Angst in der Werbung ja oder nein? Die Folterknechte von Mönchengladbach

In der Werbepsychologie, insbesondere auch in Zusammenhang mit der Werbung für Versicherungsprodukte, wird oft diskutiert, inwieweit furchteinflößende Werbung sinnvoll sei. Das wäre zum Beispiel die Darstellung von Verletzungen, Krankheiten oder von Altersarmut. Die wesentlichen Pro-Argumente sind ein hoher Aufmerksamkeitseffekt, dass der Absicherungsbedarf deutlich wird und dass möglicherweise ein Handlungsimpuls gesetzt werden kann. Solche Annahmen liegen ja auch beispielsweise den abschreckenden Bildern und Texten auf Zigarettenpackungen zugrunde. Als Argument gegen den Einsatz in der Werbung wird angeführt, dass die Darstellung solcher Szenen eher zu Ausweichen und Verdrängung führt und insbesondere, dass die Marke durch die Verbindung mit solchen Inhalten emotional negativ aufgeladen werden kann. In der Summe überwiegen meist die Contra-Argumente, so dass Furchtapelle nur selten und dann meist nur in abgeschwächter oder humoristisch abgewandelter Form zu sehen sind.

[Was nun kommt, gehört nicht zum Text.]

def getSrc (c : Chip) (i : Nat) : SourceRun := tget SourceRun.zero c.fwd.sources i
def modSrc (i : Nat) (f : SourceRun → SourceRun) : Chip → Chip :=
  modFwd (fun w => { w with sources := tmod SourceRun.zero w.sources i f })

def getEdge (c : Chip) (e : Nat) : EdgeRun := tget EdgeRun.zero c.fwd.edges e

def getSlotRun (c : Chip) (l s : Nat) : SlotRun := tget SlotRun.zero c.fwd.outslots (16 * l + s)

/-- Positions of GX_FWD_COUNTERS. -/
def countFwd (p pos : Nat) (c : Chip) : Chip := bump 0x0308 p pos 1 c

/-- A write of draining work to an object that the current epoch no longer has, has no effect and is counted (R37). -/
def staleWrite (c : Chip) : Chip := { c with gx := { c.gx with staleWrites := c.gx.staleWrites + 1 } }

/-- The object of a type and index is the same in the work's configuration and in the current one. -/
def sameObj (c : Chip) (g : Cfg) (ty i : Nat) : Bool := g.idAt ty i == (cfg c).idAt ty i

def putEdge (g : Cfg) (e : Nat) (x : EdgeRun) (c : Chip) : Chip :=
  if sameObj c g tEdge e then modFwd (fun w => { w with edges := tput w.edges e x }) c else staleWrite c

def putSlotRun (g : Cfg) (l s : Nat) (x : SlotRun) (c : Chip) : Chip :=
  if sameObj c g tLeg l then modFwd (fun w => { w with outslots := tput w.outslots (16 * l + s) x }) c else staleWrite c

def modSrcIn (g : Cfg) (i : Nat) (f : SourceRun → SourceRun) (c : Chip) : Chip := if sameObj c g tSource i then modSrc i f c else staleWrite c

/-! Sending (R189, R214, R229, R230). -/

/-- A packet of a leg passes the cipher engine under a derived set and enters its service queue, or is dropped (R176, R180, R181). -/
def sendUnder (g : Cfg) (p : Nat) (j : TxJob) (d : Derived) (c : Chip) : Chip :=
  let r := protect g p j.leg j.ssrc j.seq c
  match r.1 with
  | none => let c1 := drop j.pkt.buf r.2; if j.answer then countFwd p 11 c1 else c1
  | some i =>
    enqueue g j.leg j.cls
      { j.pkt with index := i, wire := j.pkt.wire.map (fun w => w.seal d (g.key (mkKey tLeg j.leg) 0) j.ssrc i j.seq.isNone) }
      (if j.answer then countFwd p 10 r.2 else r.2)

/-- A packet of a leg reaches the cipher engine: it goes on under its derived set, waits for one in the miss queue, or is dropped. One that
finds the queue full has its set derived at once (log 183). -/
def sendJob (g : Cfg) (p : Nat) (fresh bad : Bool) (j : TxJob) (c : Chip) : Chip :=
  let r := sendSet g p j.leg j.seq.isNone fresh bad c
  let lost := fun (c : Chip) => let c1 := drop j.pkt.buf c; if j.answer then countFwd p 11 c1 else c1
  match r.1 with
  | none => lost r.2
  | some (.inr d) => sendUnder g p j d r.2
  | some (.inl set) =>
    if (missq r.2 p).length < 512 then missWait p set g.epoch (.tx j) r.2
    else match derivedOf r.2 set with
      | some d => sendUnder g p j d (cacheSet set d r.2)
      | none => lost (setUnusable set r.2)

/-- Signed difference of two 16-bit numbers in serial order. -/
def ser (a b : Nat) : Int := signed 16 ((a + 65536 - b % 65536) % 65536)

/-- The lowest sequence number of RFC 8888 items and how many numbers they span. -/
def ccfbSpan (l : List CcfbItem) : Nat × Nat :=
  match l with
  | [] => (0, 0)
  | x :: l =>
    let low := l.foldl (fun a i => if ser i.seq a < 0 then i.seq else a) (x.seq % 65536)
    (low, ((x :: l).map (fun i => (ser i.seq low).toNat + 1)).foldl max 0)
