-- ==== Sys2Proof/Machine/Forward.lean ====
section
/-!
DEFINITION. Forwarding by layers (chapter 06): the way of a packet on an edge, rewriting through an out-slot, the retransmission
cache, replication with the edge cache, and speaker selection.
-/
namespace Sys2Proof.Machine
open Sys2Proof

/-- What becomes of a packet on an edge: the out-slot, whether the layer choice drops it, and the present spatial layer. -/
structure EdgeWay where
  slot : Nat
  dropped : Bool
  curS : Nat
  deriving DecidableEq, Repr

/-- The packet is late on an out-slot (R217). -/
def isLate (v : SlotRun) (k : Pkt) : Bool := k.late || (v.haveSrc && v.curSource == k.source && decide (ser k.seq v.highSrcSeq < 0))

/-- An out-slot of kind 0 or 2 selects a source other than an edge's (R213). -/
def dormant (g : Cfg) (sc : List Word) (base : Nat) : Bool :=
  (osKind sc == 0 || osKind sc == 2) && g.baseOf (osSelect sc) != base

/-- Layer choice, or speaker selection, on one edge (R205, R209 to R214, R223). -/
def edgeWay (g : Cfg) (p e : Nat) (k : Pkt) (c : Chip) : Option EdgeWay × Chip :=
  let b := g.body tEdge e
  let l := edLeg b
  let sb := g.body tSource k.source
  if !g.has tLeg l then (none, c)
  else if edAudio b then
    (((g.speakerSlots l).find? (fun s => (getSlotRun c l s.1).speaker == k.source + 1)).map
      (fun s => { slot := s.1, dropped := false, curS := 0 }), c)
  else
    let sc := g.slotCard l (edSlot b)
    if !osEnable sc || dormant g sc (edSource b) then (none, c)
    else if srcKind sb = 0 then (some { slot := edSlot b, dropped := false, curS := 0 }, c)
    else
      let x := getEdge c e
      let m := if g.inSimul k.source then some (srcFixedS sb) else none
      let s := min x.tgtS (edMaxS b)
      let t := min x.tgtT (edMaxT b)
      let test := x.st != 3 && dStart k.desc && !isLate (getSlotRun c l (edSlot b)) k
      let y := if test then switchEdge sb k.desc m s t (nowMs c) x else x
      let c1 := if y = x then c else putEdge g e y c
      let c2 := if x.curS < y.curS ∨ x.curT < y.curT then countFwd p 6 c1 else c1
      let c3 := if y.curS < x.curS ∨ y.curT < x.curT then countFwd p 7 c2 else c2
      let c4 :=
        if test ∧ y.st ≠ 0 then
          if m.isSome ∧ y.st = 1 ∧ s < y.curS ∧ y.down ≠ s + 1 then edgeAsk g e (g.member k.source s) { y with down := s + 1 } c3
          else if osTimeout sc ≤ (nowMs c + 65536 - y.waitStart) % 65536 then edgeAsk g e (g.member k.source s) y c3
          else c3
        else c3
      let st := if x.st = 3 then x.was else y.st
      let ok := (st == 0 || st == 1) && (match m with | some m => m == y.curS | none => decide (dSpatial k.desc ≤ y.curS)) &&
        decide (dTemporal k.desc ≤ y.curT)
      (some { slot := edSlot b, dropped := !ok, curS := y.curS }, c4)

/-! Header rewriting (R215 to R219). -/

/-- Delta of the newest history entry at or below a number. -/
def SlotRun.lateDelta (v : SlotRun) (seq : Nat) : Option Nat := (v.hist.find? (fun e => decide (0 ≤ ser seq e.1))).map Prod.snd

/-- The first packet on an SSRC takes the low 16 bits of that SSRC's next index (R218). -/
def startSsrc (g : Cfg) (c : Chip) (l ssrc : Nat) (v : SlotRun) : SlotRun :=
  if v.ssrc = ssrc + 1 then v else { v with ssrc := ssrc + 1, seqNext := nextIndex g c l ssrc % 65536 }

/-- A source switch at the first forwarded packet of the new source (R218). -/
def sourceSwitch (clock : Nat) (k : Pkt) (v : SlotRun) : SlotRun :=
  let step := max 1 ((2 * (k.stampNs - v.lastStamp) * clock + 1000000000) / 2000000000)
  { v with
    seqDelta := (v.seqNext + 65536 - k.seq % 65536) % 65536,
    curSource := k.source,
    tsOffset := if v.haveSrc then (v.lastTsOut + step + 2 ^ 32 - k.ts % 2 ^ 32) % 2 ^ 32 else 0,
    pidOffset := if v.haveSrc ∧ k.pidBits ≠ 0 then (v.lastPid + 1 + 32768 - k.pid % 32768) % 32768 else v.pidOffset,
    tl0Offset := if v.haveSrc ∧ k.hasTl0 then (v.lastTl0 + 1 + 256 - k.tl0 % 256) % 256 else v.tl0Offset,
    haveSrc := true, switchPending := false, hist := [], histHead := 0, highSrcSeq := k.seq }

/-- A delta that differs from the newest entry is entered at HIST_HEAD (R216). -/
def SlotRun.note (v : SlotRun) (seq : Nat) : SlotRun :=
  if v.hist.head?.map Prod.snd = some v.seqDelta then v
  else { v with hist := ((seq, v.seqDelta) :: v.hist).take 14, histHead := (v.histHead + 1) % 14 }

/-- Make and send the replica of a packet through an out-slot, with the delta it takes (R215, R218, R225, R263). `v` is the
rewrite state to be written back; `setBad` says that the leg's derived set reads with an uncorrectable error (R190). -/
def emitReplica (g : Cfg) (p l s curS delta : Nat) (late setBad : Bool) (k : Pkt) (v : SlotRun) (c : Chip) : Chip :=
  let sc := g.slotCard l s
  let sb := g.body tSource k.source
  let video := srcKind sb != 0
  let seq := (k.seq + delta) % 65536
  let ts := (k.ts + v.tsOffset) % 2 ^ 32
  let marker := if video then dEnd k.desc && dSpatial k.desc == curS else k.marker
  let pid := if osPid sc ∧ k.pidBits = 15 then (k.pid + v.pidOffset) % 32768 else k.pid
  let tl0 := if osPid sc ∧ k.hasTl0 then (k.tl0 + v.tl0Offset) % 256 else k.tl0
  let v1 := { v with srPackets := v.srPackets + 1, srOctets := v.srOctets + k.bytes, sentSince := true }
  let v2 := if late then v1
    else { v1 with seqNext := (seq + 1) % 65536, lastTsOut := ts, lastStamp := k.stampNs, lastPid := pid, lastTl0 := tl0 }
  let c1 := countFwd p 0 (putSlotRun g l s v2 c)
  let h : HistEntry :=
    { HistEntry.zero with valid := k.cacheRef != 0, seqOut := seq, tsOut := ts, pid := pid, tl0 := tl0, marker := marker,
                          cache := (k.cacheRef - 1) % 2 ^ 27, gen := (k.cacheRef - 1) / 2 ^ 27 % 32 }
  let c2 := if osRtx sc then modFwd (fun w => { w with hist := tput w.hist (histKey l s seq) h }) c1 else c1
  let key := g.key (mkKey tLeg l) 0
  let t := retain (getBuf c2 k.buf).owner k.buf c2
  if k.buf ≠ 0 ∧ t.1 ≠ 0 then countEg (boundPort t.2 g l) l 5 1 t.2
  else
    let us := shLaunchUs (g.shape l)
    sendJob g p true setBad
      { leg := l, cls := if video then 3 else 0, ssrc := osSsrc sc, seq := some seq, answer := false,
        pkt := { EgPkt.plain (.srtp (osSsrc sc) seq ts (osPt sc) marker pid tl0 k.payload none)
            (udpFrame (g.legAddrCard l) (k.hdrBytes + k.bytes + cryptBytes key false)) g.epoch with
          wire := some (Wire.plain k.hdrBytes (rtpHead k.b0 marker (osPt sc) seq ts (osSsrc sc) k.hdrBytes k.tail) k.bytes
            (sentPayload sb k pid tl0)),
          key := keyStamp key, slot := s, source := k.source, buf := k.buf,
          launchNs := if k.launchNs ≠ 0 then k.launchNs else if us ≠ 0 then k.stampNs + us * 1000 else 0 } }
      (if k.buf ≠ 0 then t.2 else c2)

/-- A packet reaches an out-slot, forwarded or dropped by the layer choice (R215 to R218). -/
def throughSlot (g : Cfg) (p l : Nat) (setBad : Bool) (w : EdgeWay) (k : Pkt) (c : Chip) : Chip :=
  let s := w.slot
  let sc := g.slotCard l s
  let v := getSlotRun c l s
  let mine := v.haveSrc && v.curSource == k.source
  if v.poison then c
  else if isLate v k then
    match (if mine ∧ (ser k.seq v.highSrcSeq).natAbs ≤ 64 then v.lateDelta k.seq else none) with
    | none => countFwd p 5 c
    | some d =>
      if w.dropped then countFwd p 4 c
      else if wasSent g c l (osSsrc sc) ((k.seq + d) % 65536) then countFwd p 5 c
      else emitReplica g p l s w.curS d true setBad k v c
  else if w.dropped then
    countFwd p 4 (if mine then putSlotRun g l s { v with highSrcSeq := k.seq, seqDelta := (v.seqDelta + 65535) % 65536 } c else c)
  else
    let fresh := v.ssrc != osSsrc sc + 1
    let v1 := startSsrc g c l (osSsrc sc) v
    let v2 :=
      if mine then
        if fresh then { v1 with highSrcSeq := k.seq, seqDelta := (v1.seqNext + 65536 - k.seq % 65536) % 65536, hist := [], histHead := 0 }
        else { v1 with highSrcSeq := k.seq }
      else sourceSwitch (srcClock (g.body tSource k.source)) k v1
    let v3 := v2.note k.seq
    emitReplica g p l s w.curS v3.seqDelta false setBad k v3 c
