/-- Move toward a goal over `len` samples, from where it stands; a ramp in progress to that goal goes on. -/
def Ramp.toward (r : Ramp) (goal len : Nat) : Ramp :=
  if r.goal = goal then r else { start := r.value 0, goal := goal, len := len, pos := 0 }

/-- It stands at 0 and goes nowhere. -/
def Ramp.off (r : Ramp) : Bool := r.goal == 0 && r.value 0 == 0

/-! Rate-converter chains (R286, R287). -/

/-- Taps of the bank that computes an output sample at a grid index (R288, R289): FIR h[0..96] or half-band. -/
structure Taps where
  fir : List Int
  hb : List Int

def tapsOf (bank : List Int) : Taps :=
  { fir := (List.range 97).map (fun i => bank.getD (if i ≤ 48 then i else 96 - i) 0),
    hb := (List.range 55).map (fun (i : Nat) =>
      let d := (Int.natAbs ((i : Int) - 27))
      if d = 0 then 0x4000 else if d % 2 = 0 then 0 else bank.getD (49 + d / 2) 0) }

/-- Coefficients of the built-in profile (log 60). -/
def builtInBank : List Int := (List.range 63).map (fun i => signed 16 (unsigned 16 (Config.builtIn i)))

def Profile.active (p : Profile) : List Int := if p.activeB then p.bankB else p.bankA

/-- The bank that computes the sample at an index. -/
def bankAt (c : Chip) (profile : Nat) (n : Int) : List Int :=
  let p := tget Profile.zero c.aud.profiles profile
  if profile = 0 then builtInBank
  else match p.swaps.find? (fun s => decide (n < s.1)) with | some s => s.2 | none => p.active

/-- Multiply, accumulate in 40 bits, scale, round and saturate (R287). -/
def convolve (taps hist : List Int) (scale : Int) : Int × Bool :=
  let v := roundShift (wrap40 ((taps.zip hist).map (fun p => p.1 * p.2)).sum * scale) 15
  (sat24 v, sat24 v != v)

/-- Every L-th tap from place `p` on. -/
def phase (l p : Nat) (taps : List Int) : List Int := (List.range ((taps.length + l - 1 - p) / l)).map (fun i => taps.getD (p + l * i) 0)

/-- State of a stage while it runs: output so far (newest first), history (newest first), saturated samples. -/
structure StageRun where
  out : List Int
  hist : List Int
  sat : Nat

/-- An interpolating stage: `l` outputs for each input. `taps` gives the taps of the output of a number. -/
def interpolate (l keep : Nat) (taps : Nat → List Int) (hist xs : List Int) : StageRun :=
  xs.foldl (fun r x =>
    let h := (x :: r.hist).take keep
    (List.range l).foldl (fun r p =>
      let y := convolve (phase l p (taps r.out.length)) h (l : Int)
      { out := y.1 :: r.out, hist := h, sat := r.sat + b2n y.2 }) { r with hist := h }) { out := [], hist := hist, sat := 0 }

/-- A decimating stage: one output for each `l` inputs, at the first of them. -/
def decimate (l keep : Nat) (taps : Nat → List Int) (hist xs : List Int) : StageRun :=
  (xs.foldl (fun (s : Nat × StageRun) x =>
    let h := (x :: s.2.hist).take keep
    if s.1 % l = 0 then
      let y := convolve (taps s.2.out.length) h 1
      (s.1 + 1, { out := y.1 :: s.2.out, hist := h, sat := s.2.sat + b2n y.2 })
    else (s.1 + 1, { s.2 with hist := h })) (0, { out := [], hist := hist, sat := 0 })).2

/-- Samples of a rate code in one block. -/
def rateSamples (code : Nat) : Nat := match code with | 0 => 80 | 1 => 120 | 2 => 160 | 3 => 240 | _ => 480

/-- Result of a chain: the block at the other rate, both histories and the number of saturated samples. -/
structure ChainRun where
  out : List Int
  h1 : List Int
  h2 : List Int
  sat : Nat

/-- `step` is the number of 48 kHz samples from one output of a stage to the next. -/
def tapsFor (c : Chip) (profile : Nat) (base : Int) (step : Nat) (fir : Bool) (i : Nat) : List Int :=
  let t := tapsOf (bankAt c profile (base + step * i))
  if fir then t.fir else t.hb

Ein besonders deutliches Exemplar furchteinflößender Werbung lässt sich derzeit auf zahlreichen Plakatwänden in Mönchengladbach bestaunen, auch wenn es vom Werbetreibenden (einem Krankenhaus) wohl gar nicht so intendiert war. „Modern und menschlich“ gehe es im Uro-Ökologische Zentrum der Kliniken Maria Hilf zu, verspricht uns das Plakat. Zur Verdeutlichung des „menschlich“ lächeln zwei Chefärzte freundlich in die Kamera.

Fällt der Blick des Betrachters aber auf deren OP-Kleidung, wie wir sie im Idealfall allenfalls aus der Pathologie des Tatorts kennen, und danach gar auf die grauenhaften Gerätschaften im Hintergrund, die wohl als Beleg für das Attribut „modern“ herhalten sollen, aber wohl eher die Phantasie über deren möglichen Anwendungsformen anregen, dann weicht das wohlige Gefühl ganz schnell Verdrängung und negativer Konditionierung. Gott gebe, dass ich diesen Folterknechten niemals in die Hände falle! Und selbst eine eigentlich sinnvolle Vorsorgeuntersuchung rückt damit in ferne Zukunft.

Der Autor Prof. Horst Müller-Peters ist am ivwKöln u.a. für Wirtschaftspsychologie und Risikowahrnehmung zuständig.